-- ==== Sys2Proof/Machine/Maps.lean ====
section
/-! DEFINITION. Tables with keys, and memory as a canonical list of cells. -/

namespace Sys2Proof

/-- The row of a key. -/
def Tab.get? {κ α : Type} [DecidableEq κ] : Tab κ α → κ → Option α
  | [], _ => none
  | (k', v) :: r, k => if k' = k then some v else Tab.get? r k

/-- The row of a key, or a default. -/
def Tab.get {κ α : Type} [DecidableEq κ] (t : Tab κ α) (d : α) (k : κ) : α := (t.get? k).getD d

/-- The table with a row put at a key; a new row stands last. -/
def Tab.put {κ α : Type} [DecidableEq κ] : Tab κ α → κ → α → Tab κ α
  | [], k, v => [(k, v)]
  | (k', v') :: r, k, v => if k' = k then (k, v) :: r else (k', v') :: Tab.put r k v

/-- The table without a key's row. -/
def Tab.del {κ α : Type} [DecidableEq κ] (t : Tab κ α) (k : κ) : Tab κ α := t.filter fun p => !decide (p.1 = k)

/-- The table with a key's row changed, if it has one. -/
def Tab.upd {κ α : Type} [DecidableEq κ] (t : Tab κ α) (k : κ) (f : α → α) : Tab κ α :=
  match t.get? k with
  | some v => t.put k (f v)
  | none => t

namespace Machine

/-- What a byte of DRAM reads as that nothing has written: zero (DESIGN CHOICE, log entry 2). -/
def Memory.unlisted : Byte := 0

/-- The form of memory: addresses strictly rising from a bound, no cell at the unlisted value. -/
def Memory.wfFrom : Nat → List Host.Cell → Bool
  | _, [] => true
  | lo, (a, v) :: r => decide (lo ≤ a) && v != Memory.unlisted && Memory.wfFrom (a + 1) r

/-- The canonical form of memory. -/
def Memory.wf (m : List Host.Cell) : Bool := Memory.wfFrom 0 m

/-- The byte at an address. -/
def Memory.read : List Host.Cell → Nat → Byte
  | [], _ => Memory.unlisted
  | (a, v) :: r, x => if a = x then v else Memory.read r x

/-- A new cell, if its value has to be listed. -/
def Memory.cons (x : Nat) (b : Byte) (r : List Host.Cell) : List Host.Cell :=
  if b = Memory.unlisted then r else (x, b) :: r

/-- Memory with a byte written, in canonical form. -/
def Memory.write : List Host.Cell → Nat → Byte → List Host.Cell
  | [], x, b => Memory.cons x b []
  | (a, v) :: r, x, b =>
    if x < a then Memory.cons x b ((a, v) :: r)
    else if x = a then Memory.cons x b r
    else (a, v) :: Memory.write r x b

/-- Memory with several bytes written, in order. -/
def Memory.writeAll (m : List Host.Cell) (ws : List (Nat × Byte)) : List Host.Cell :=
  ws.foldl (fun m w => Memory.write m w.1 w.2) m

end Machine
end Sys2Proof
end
--*--
#### Requirement:
From the records above, transcribe without alteration every line from the one with "of cells. -/" to the one with "else (a, v) :: Memory.write r x b", inclusive.

#### Solution to this problem:
/-! DEFINITION. Tables with keys, and memory as a canonical list of cells. -/

namespace Sys2Proof

/-- The row of a key. -/
def Tab.get? {κ α : Type} [DecidableEq κ] : Tab κ α → κ → Option α
  | [], _ => none
  | (k', v) :: r, k => if k' = k then some v else Tab.get? r k

/-- The row of a key, or a default. -/
def Tab.get {κ α : Type} [DecidableEq κ] (t : Tab κ α) (d : α) (k : κ) : α := (t.get? k).getD d

/-- The table with a row put at a key; a new row stands last. -/
def Tab.put {κ α : Type} [DecidableEq κ] : Tab κ α → κ → α → Tab κ α
  | [], k, v => [(k, v)]
  | (k', v') :: r, k, v => if k' = k then (k, v) :: r else (k', v') :: Tab.put r k v

/-- The table without a key's row. -/
def Tab.del {κ α : Type} [DecidableEq κ] (t : Tab κ α) (k : κ) : Tab κ α := t.filter fun p => !decide (p.1 = k)

/-- The table with a key's row changed, if it has one. -/
def Tab.upd {κ α : Type} [DecidableEq κ] (t : Tab κ α) (k : κ) (f : α → α) : Tab κ α :=
  match t.get? k with
  | some v => t.put k (f v)
  | none => t

namespace Machine

/-- What a byte of DRAM reads as that nothing has written: zero (DESIGN CHOICE, log entry 2). -/
def Memory.unlisted : Byte := 0

/-- The form of memory: addresses strictly rising from a bound, no cell at the unlisted value. -/
def Memory.wfFrom : Nat → List Host.Cell → Bool
  | _, [] => true
  | lo, (a, v) :: r => decide (lo ≤ a) && v != Memory.unlisted && Memory.wfFrom (a + 1) r

/-- The canonical form of memory. -/
def Memory.wf (m : List Host.Cell) : Bool := Memory.wfFrom 0 m

/-- The byte at an address. -/
def Memory.read : List Host.Cell → Nat → Byte
  | [], _ => Memory.unlisted
  | (a, v) :: r, x => if a = x then v else Memory.read r x

/-- A new cell, if its value has to be listed. -/
def Memory.cons (x : Nat) (b : Byte) (r : List Host.Cell) : List Host.Cell :=
  if b = Memory.unlisted then r else (x, b) :: r

/-- Memory with a byte written, in canonical form. -/
def Memory.write : List Host.Cell → Nat → Byte → List Host.Cell
  | [], x, b => Memory.cons x b []
  | (a, v) :: r, x, b =>
    if x < a then Memory.cons x b ((a, v) :: r)
    else if x = a then Memory.cons x b r
    else (a, v) :: Memory.write r x b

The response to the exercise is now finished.